The score is assessed at both 1 and 5 minutes following delivery, with a score of 8-10 indicating a normal clinical status; a score of 4-7 indicating moderate impairment; and a score of 0-3 indicating a need for immediate resuscitation.

• Clinical Note:*
• (see Apgar score figure attached)*

Question 34

How would you treat this infant?

(You are called to be available during the vaginal delivery of a term neonate. The mother has refused an epidural for labor and thick meconium was noted following artificial rupture of maternal membranes. Moreover, she is a diabetic patient with preeclampsia.)

Answer 34

After suctioning the trachea until only a small amount of meconium was recovered, I would dry and stimulate the baby, provide warmth, position and clear the airway as necessary, and continue to evaluate his respirations and heart rate.

If after following these initial steps the baby’s heart rate was still below 100, he remained apneic, or he was gasping, I would provide positive mask ventilation with air, or an air/oxygen mixture, and consider applying a pulse oximeter.

If after 30 seconds of positive mask ventilation the HR was less than 60, then I would intubate, increase the oxygen concentration to 100%, begin chest compressions (3 compressions to 1 breath for a total of 120 events/minute), and establish venous (umbilical vein catheterization) or intraosseous access (risks include tibial fracture and osteomyelitis).

If after another 30 seconds there were still no improvement, I would administer 0.01-0.03 mg/kg of epinephrine via the umbilical vein or established intraosseous access, and consider volume expansion.

Hypoglycemia, magnesium toxicity, and narcosis should also be considered in this particular case given the mother’s diabetes, probably treatment with magnesium sulfate (due to her preeclampsia), and pain control with intravenous narcotics.

If magnesium toxicity were confirmed, I would administer calcium (100 mg/kg of calcium gluconate or 30 mg/kg of CaCl2), recognizing that calcium therapy has been associated with cerebral calcification and decreased survival in stressed newborns (therefore, it should only be administered to reverse the effects of magnesium toxicity).

In the case of hypoglycemia (glucose < 35 mg/dL), glucose should be administered (8 mg/kg/minute of 10% solution).

While placental transfer of maternally administered narcotics could potentially be exacerbating this neonate’s condition, I would not administer naloxone unless all other resuscitative efforts had failed;

as this drug is no longer recommended during the initial resuscitation in the delivery room (can worsen the neurologic damage caused by asphyxia).

If I felt that the administration of naloxone was necessary, I would first ensure the restoration of the neonate’s heart rate and color with supported ventilation and then give 0.1 mg/kg by either the intravenous or intramuscular route (endotracheal administration is no longer recommended).
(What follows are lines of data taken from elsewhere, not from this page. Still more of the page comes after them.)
/-- After every step the remainder has a degree below that of `d`, and differs from the coefficients read so far by a
multiple of `d`. -/
theorem polyRemUpTo_spec (n : Nat) : polyRemUpTo p k d n < 2 ^ k ∧
    ∃ q, fieldPolyLead p n = gfMulMod p (BitVec.ofNat 8 d) q ^^^ BitVec.ofNat 8 (polyRemUpTo p k d n) := by
  induction n with
  | zero => exact ⟨Nat.two_pow_pos k, 0, by rw [gfMulMod_zero_right, byte_zero_xor]; rfl⟩
  | succ n ih =>
    obtain ⟨hlt, q, hq⟩ := ih
    have hb : fieldPolyBit p n < 2 := Nat.mod_lt _ (by decide)
    have h128 : 2 ^ k ≤ 2 ^ 7 := Nat.pow_le_pow_right (by decide) hk
    have hr : 2 * polyRemUpTo p k d n + fieldPolyBit p n < 2 ^ (k + 1) := by omega
    have hnext : fieldPolyLead p (n + 1) = gfMulMod p (BitVec.ofNat 8 d) (gfTimesX p q) ^^^
        BitVec.ofNat 8 (2 * polyRemUpTo p k d n + fieldPolyBit p n) := by
      rw [fieldPolyLead, hq, gfTimesX_additive, gfMulMod_timesX, ofNat_horner p (hlt.trans_le h128) hb,
        BitVec.xor_assoc]
    rw [hnext, polyRemUpTo]
    split
    case isTrue htop =>
      refine ⟨lt_two_pow_of_testBit_eq_false (Nat.xor_lt_two_pow hr hd) (by rw [Nat.testBit_xor, htop, hbit]; rfl),
        gfTimesX p q ^^^ 1, ?_⟩
      rw [gfMulMod_xor_right, gfMulMod_one, BitVec.ofNat_xor, xor_swap, BitVec.xor_self, BitVec.xor_zero]
    case isFalse htop => exact ⟨lt_two_pow_of_testBit_eq_false hr (Bool.eq_false_of_not_eq_true htop), gfTimesX p q, rfl⟩

/-- In the field the remainder of x^8 + p modulo `d` is a multiple of `d`. -/
theorem exists_gfMulMod_eq_polyRem : polyRem p k d < 2 ^ k ∧
    ∃ q, gfMulMod p (BitVec.ofNat 8 d) q = BitVec.ofNat 8 (polyRem p k d) := by
  rw [polyRem_eq]
  obtain ⟨hlt, q, hq⟩ := polyRemUpTo_spec p hk hd hbit 9
  exact ⟨hlt, q, xor_eq_zero.mp (hq.symm.trans (fieldPolyLead_nine p))⟩

end

/-! ### Inverses over an irreducible polynomial -/

/-- A symbol with an inverse in the field of x^8 + p. -/
def HasInverse (p a : Byte) : Prop := ∃ b, gfMulMod p a b = 1

/-- A factor of an invertible symbol is invertible. -/
theorem HasInverse.of_mul {p a b : Byte} (h : HasInverse p (gfMulMod p a b)) : HasInverse p a := by
  obtain ⟨c, hc⟩ := h
  exact ⟨gfMulMod p b c, (gfMulMod_assoc p a b c).symm.trans hc⟩

/-- An invertible symbol has no product 0 but with 0. -/
theorem HasInverse.eq_zero_of_mul {p a b : Byte} (h : HasInverse p b) (hz : gfMulMod p a b = 0) : a = 0 := by
  obtain ⟨c, hc⟩ := h
  rw [← gfMulMod_one p a, ← hc, ← gfMulMod_assoc, hz, gfMulMod_zero_left]

/-- What `irreducible` says of one divisor. -/
theorem polyRem_ne_zero {p : Byte} (h : irreducible p = true) {d : Nat} (h2 : 2 ≤ d) (h32 : d < 32) :
    polyRem p d.log2 d ≠ 0 := by
  have hd := List.all_eq_true.mp h (d - 2) (List.mem_range.mpr (by omega))
  rwa [Nat.sub_add_cancel h2, bne_iff_ne] at hd

/-- Polynomials of degree at most 4 are invertible: x^8 + p leaves a remainder of lower degree, which is a multiple of the
divisor and is not 0. -/
theorem hasInverse_of_lt_32 {p : Byte} (h : irreducible p = true) (d : Nat) (h0 : d ≠ 0) (h32 : d < 32) :
    HasInverse p (BitVec.ofNat 8 d) := by
  induction d using Nat.strongRecOn with
  | ind d ih =>
    by_cases h1 : d = 1
    · exact h1 ▸ ⟨1, gfMulMod_one p 1⟩
    · have hk : d.log2 < 5 := (Nat.log2_lt h0).mpr h32
      obtain ⟨hlt, q, hq⟩ := exists_gfMulMod_eq_polyRem p (by omega) Nat.lt_log2_self (Nat.testBit_log2 h0)
      have hle := Nat.log2_self_le h0
      exact .of_mul (hq ▸ ih _ (by omega) (polyRem_ne_zero h (by omega) h32) (by omega))

/-- Every symbol has a non-zero multiple by a polynomial of degree at most 3 that has degree at most 4: two of the sixteen
multiples agree in the three highest bits, and their sum is one (Thue's argument). -/
theorem exists_small_multiple (p a : Byte) : ∃ b : Byte, b ≠ 0 ∧ b.toNat < 16 ∧ (gfMulMod p a b).toNat < 32 := by
  have hmaps : ∀ n ∈ Finset.range 16, (gfMulMod p a (BitVec.ofNat 8 n)).toNat >>> 5 ∈ Finset.range 8 := fun n _ =>
    Finset.mem_range.mpr (by rw [Nat.shiftRight_eq_div_pow]; omega)
  obtain ⟨m, hm, n, hn, hne, heq⟩ := Finset.exists_ne_map_eq_of_card_lt_of_maps_to (by decide) hmaps
  rw [Finset.mem_range] at hm hn
  refine ⟨BitVec.ofNat 8 m ^^^ BitVec.ofNat 8 n, fun h => hne ?_, ?_, ?_⟩
  · have hmn := congrArg BitVec.toNat (xor_eq_zero.mp h)
    rw [BitVec.toNat_ofNat, BitVec.toNat_ofNat] at hmn
    omega
  · rw [BitVec.toNat_xor]
    exact Nat.xor_lt_two_pow (n := 4) (by rw [BitVec.toNat_ofNat]; omega) (by rw [BitVec.toNat_ofNat]; omega)
  · have hz : (gfMulMod p a (BitVec.ofNat 8 m ^^^ BitVec.ofNat 8 n)).toNat >>> 5 = 0 := by
      rw [gfMulMod_xor_right, BitVec.toNat_xor, Nat.shiftRight_xor_distrib, heq, Nat.xor_self]
    rw [Nat.shiftRight_eq_div_pow] at hz
    omega

/-- With an irreducible polynomial every non-zero symbol is invertible (R240). -/
theorem hasInverse_of_irreducible {p a : Byte} (h : irreducible p = true) (ha : a ≠ 0) : HasInverse p a := by
  have hsmall : ∀ b : Byte, b ≠ 0 → b.toNat < 32 → HasInverse p b := fun b hb hlt => by
    have hinv := hasInverse_of_lt_32 h b.toNat (fun h0 => hb (BitVec.eq_of_toNat_eq h0)) hlt
    rwa [BitVec.ofNat_toNat, BitVec.setWidth_eq] at hinv
  obtain ⟨b, hb, hlt, hmul⟩ := exists_small_multiple p a
  have hne : gfMulMod p a b ≠ 0 := fun hz => ha ((hsmall b hb (by omega)).eq_zero_of_mul hz)
  exact (hsmall _ hne hmul).of_mul

/-- Settles O41: the reference field by the powers of α, any other by the invertible symbols. -/
theorem fieldIsGeneratedByAlpha : Obligations.FieldIsGeneratedByAlpha :=
  ⟨fun _ ha => ⟨gfMul_gfInv ha, existsUnique_gfPow_alpha ha⟩, gfPow_255 (by decide),
    fun a b c => ⟨gfMul_one a, gfMul_comm a b, gfMul_assoc a b c, gfMul_xor_right a b c⟩,
    fun p a hp ha => ⟨gfMulMod_one p a, hasInverse_of_irreducible hp ha⟩⟩

end Sys2Proof.Machine
end

section
/-! PROOFS of 60_exceptions.md. A command ends in a failure with a code of its row or in OK, which every row lists; and irq
follows DONE, so it is read off what a completion, an acknowledgement and an acceptance leave in DONE. -/

namespace Sys2Proof.Machine

/-! ### Result codes -/

/-- Every command can complete with OK (R271). -/
theorem ok_mem_resultsOf (i : Instr) : .ok ∈ resultsOf i := by
  cases i <;> simp [resultsOf]

/-- Settles O11: a failure completes with a code of its command's row, and a success with OK. -/
theorem commandsGiveOnlyTheirResults : Obligations.CommandsGiveOnlyTheirResults := by
  intro i s t h
  rcases exec_cases i s with ⟨c, hc, -, he | he⟩ | ⟨s', -, he⟩ <;> cases he.symm.trans h
  · exact hc
  · exact hc
  · exact ok_mem_resultsOf i

/-! ### The interrupt line -/

/-- Outside a reset clear irq is DONE and IRQ_EN (R280). -/
theorem irq_of_not_resetting {s : State} (hr : s.resetting = false) : s.irq = (s.done && s.irqEn) := by
  simp [State.irq, hr]

theorem irq_of_resetting {s : State} (hr : s.resetting = true) : s.irq = false := by
  simp [State.irq, hr]

theorem irq_of_not_done {s : State} (hd : s.done = false) : s.irq = false := by
  simp [State.irq, hd]

/-- A completed command leaves DONE set, and IRQ_EN and the reset clear as they were (R154). -/
theorem flags_of_exec {i : Instr} {s t : State} (h : exec i s = .next t) :
    t.done = true ∧ t.irqEn = s.irqEn ∧ t.resetting = s.resetting := by
  obtain ⟨ht, -⟩ := commandsKeepTheHostsSide i s t h
  exact ⟨by rw [ht], by rw [ht], by rw [ht]⟩

/-- The acknowledgement and the acceptance of a command both clear DONE (R150, R282). -/
theorem done_of_ack_or_accept {s t : State} {w : Word} {rest : List Move} (hr : s.resetting = false)
    (ha : s.agenda = hostAck s.cfg :: rest ∨ s.pending = none ∧ s.agenda = hostWrite s.cfg .cmd w :: rest)
    (h : step s = .next t) : t.done = false := by
  obtain ⟨hw, -⟩ := step_cases h
  rcases ha with hack | ⟨hp, hcmd⟩
  · obtain ⟨-, -, hstatus⟩ := operandAndStatusWrites s rest 2 hw hr
    cases (hstatus hack).symm.trans h
    exact Bool.and_false _
  · obtain ⟨haccept, -⟩ := commandWriteIsAcceptedOrRecorded s w rest hw hr hcmd
    cases (haccept hp).symm.trans h
    rfl

/-- Settles O53: irq by its definition, over what each event leaves in DONE. -/
theorem interruptFollowsCompletion : Obligations.InterruptFollowsCompletion := by
  refine ⟨fun _ => irq_of_not_resetting, fun i s t h hr => ?_, fun s t w rest hr ha h => ?_, fun _ => irq_of_resetting⟩
  · obtain ⟨hdone, hen, hreset⟩ := flags_of_exec h
    rw [irq_of_not_resetting (hreset.trans hr), hdone, hen, Bool.true_and]
  · exact irq_of_not_done (done_of_ack_or_accept hr ha h)

end Sys2Proof.Machine
end

section
/-! PROOFS of 70_reset_and_hazards.md. A write to CTRL is `writeCtrl`, a reset clear ends by the engine's turn in the reset
state, and READY, which every successful ENC_ADD_DATA clears and ENC_COMPUTE_PARITY sets, guards the parity. -/

namespace Sys2Proof.Machine

/-! ### Reset -/

/-- Settles O56: the engine's turn in a reset clear is `finishReset`, with its turn off the agenda. -/
theorem resetClearEndsInTheResetState : Obligations.ResetClearEndsInTheResetState := fun s rest hw hr ha =>
  (step_engine hw (.inr ha)).trans (engineStep_resetting (s := s.withAgenda rest) hr)

/-- A write to CTRL outside a reset clear, whether or not a command runs (R92, R301). -/
theorem step_ctrlWrite {s : State} {rest : List Move} {w : Word} (hw : s.cfg.wf = true) (hr : s.resetting = false)
    (ha : s.agenda = hostWrite s.cfg .ctrl w :: rest) :
    step s = .next (((s.withAgenda rest).writeCtrl w).respond ⟨false, 0⟩) := by
  rw [step_hostWrite hw ha, if_neg (ne_true_of_eq_false hr)]
  rfl

theorem writeCtrl_reset {w : Word} (h : w.getLsbD 1 = true) (s : State) : s.writeCtrl w = s.startReset := if_pos h

theorem writeCtrl_irqEn {w : Word} (h : w.getLsbD 1 = false) (s : State) :
    s.writeCtrl w = { s with irqEn := w.getLsbD 0 } := if_neg (ne_true_of_eq_false h)

/-- Settles O54: bit 1 selects `writeCtrl`'s case, and the reset it starts ends in the reset state, with IRQ_EN 0. -/
theorem controlWriteStartsAReset : Obligations.ControlWriteStartsAReset := by
  intro s rest w hw hr ha
  refine ⟨fun hbit => ?_, fun hbit => ?_⟩
  · refine ⟨_, (step_ctrlWrite hw hr ha).trans ?_, rfl, _, resetClearEndsInTheResetState _ rest hw rfl rfl, rfl, rfl⟩
    rw [writeCtrl_reset hbit]
    rfl
  · rw [step_ctrlWrite hw hr ha, writeCtrl_irqEn hbit]
    rfl

/-! ### Stale parity -/

/-- A successful ENC_ADD_DATA leaves a completed state whose READY is 0 (R172). -/
theorem notReady_of_encAddData_ok {idx : Nat} {s t : State} (h : exec (.encAddData idx) s = .next t)
    (hok : t.result = .ok) : t.enc.ready = false ∧ t.done = true ∧ t.pending = none := by
  obtain ⟨s', he, rfl⟩ := effect_of_exec_ok h hok
  cases he with
  | encAddData => exact ⟨rfl, rfl, rfl⟩
  | count _ _ _ hc => simp at hc

/-- ENC_COMPUTE_PARITY sets READY (R174). -/
theorem exec_encComputeParity_ready (idx : Nat) (s : State) :
    ∃ t, exec (.encComputeParity idx) s = .next t ∧ t.enc.ready = true :=
  ⟨_, execEncComputeParity_eq idx s, rfl⟩

/-- With READY set ENC_GET_PARITY completes with OK or, for an index past the last slot, with ERR_BOUNDS (R176). -/
theorem exec_encGetParity_ready {s : State} (hr : s.enc.ready = true) (idx : Nat) :
    ∃ t, exec (.encGetParity idx) s = .next t ∧ t.result ≠ .errNotReady := by
  rcases Nat.lt_or_ge idx s.cfg.m with hi | hi
  · exact ⟨_, exec_encGetParity_ok hr hi, by simp⟩
  · exact ⟨_, exec_encGetParity_bounds hr hi, by simp [State.complete]⟩

/-- Failing from a completed state changes RESULT only. -/
theorem fail_of_completed {s : State} (hd : s.done = true) (hp : s.pending = none) (c : ResultCode) :
    fail c s = .next { s with result := c } := by
  rw [fail_eq, ← hd, ← hp]

/-- Settles O21: READY is 0 after the add, and 1 after the next ENC_COMPUTE_PARITY. -/
theorem staleParityCannotBeRead : Obligations.StaleParityCannotBeRead := by
  intro idx j s t h hok
  obtain ⟨hready, hdone, hpending⟩ := notReady_of_encAddData_ok h hok
  obtain ⟨u, hu, hu'⟩ := exec_encComputeParity_ready j t
  obtain ⟨v, hv, hv'⟩ := exec_encGetParity_ready hu' j
  refine ⟨?_, u, v, hu, hu', hv, hv'⟩
  rw [exec_encGetParity_notReady hready, fail_of_completed hdone hpending]

end Sys2Proof.Machine
end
Given the relatively short duration of action of naloxone when compared to many narcotics, I would plan to monitor the neonate for an extended period of time to avoid recurrent respiratory depression.

• Clinical Notes:*
• Naloxone administration should be avoided when the neonate’s mother is suspected of long-term opioid abuse, because it has been associated with seizures and intraventricular hemorrhage under these circumstances.

Question 35

When would you consider placing a pulse oximeter and where would you place it?

(You are called to be available during the vaginal delivery of a term neonate. The mother has refused an epidural for labor and thick meconium was noted following artificial rupture of maternal membranes. Moreover, she is a diabetic patient with preeclampsia.)

Answer 35

I would consider utilizing oximetry –

• when I anticipated the need for resuscitation,
• when positive pressure ventilation was required for more than a few breaths,
• when supplemental oxygen was necessary, or
• when cyanosis was persistent.

I would place the oximeter on the right upper extremity (finger, wrist, or medial palmar surface) in order to monitor pre-ductal blood flow, which provides a better assessment of central nervous system oxygenation.

Unfortunately, it often takes 1-2 minutes to place and obtain reliable readings from the pulse oximeter.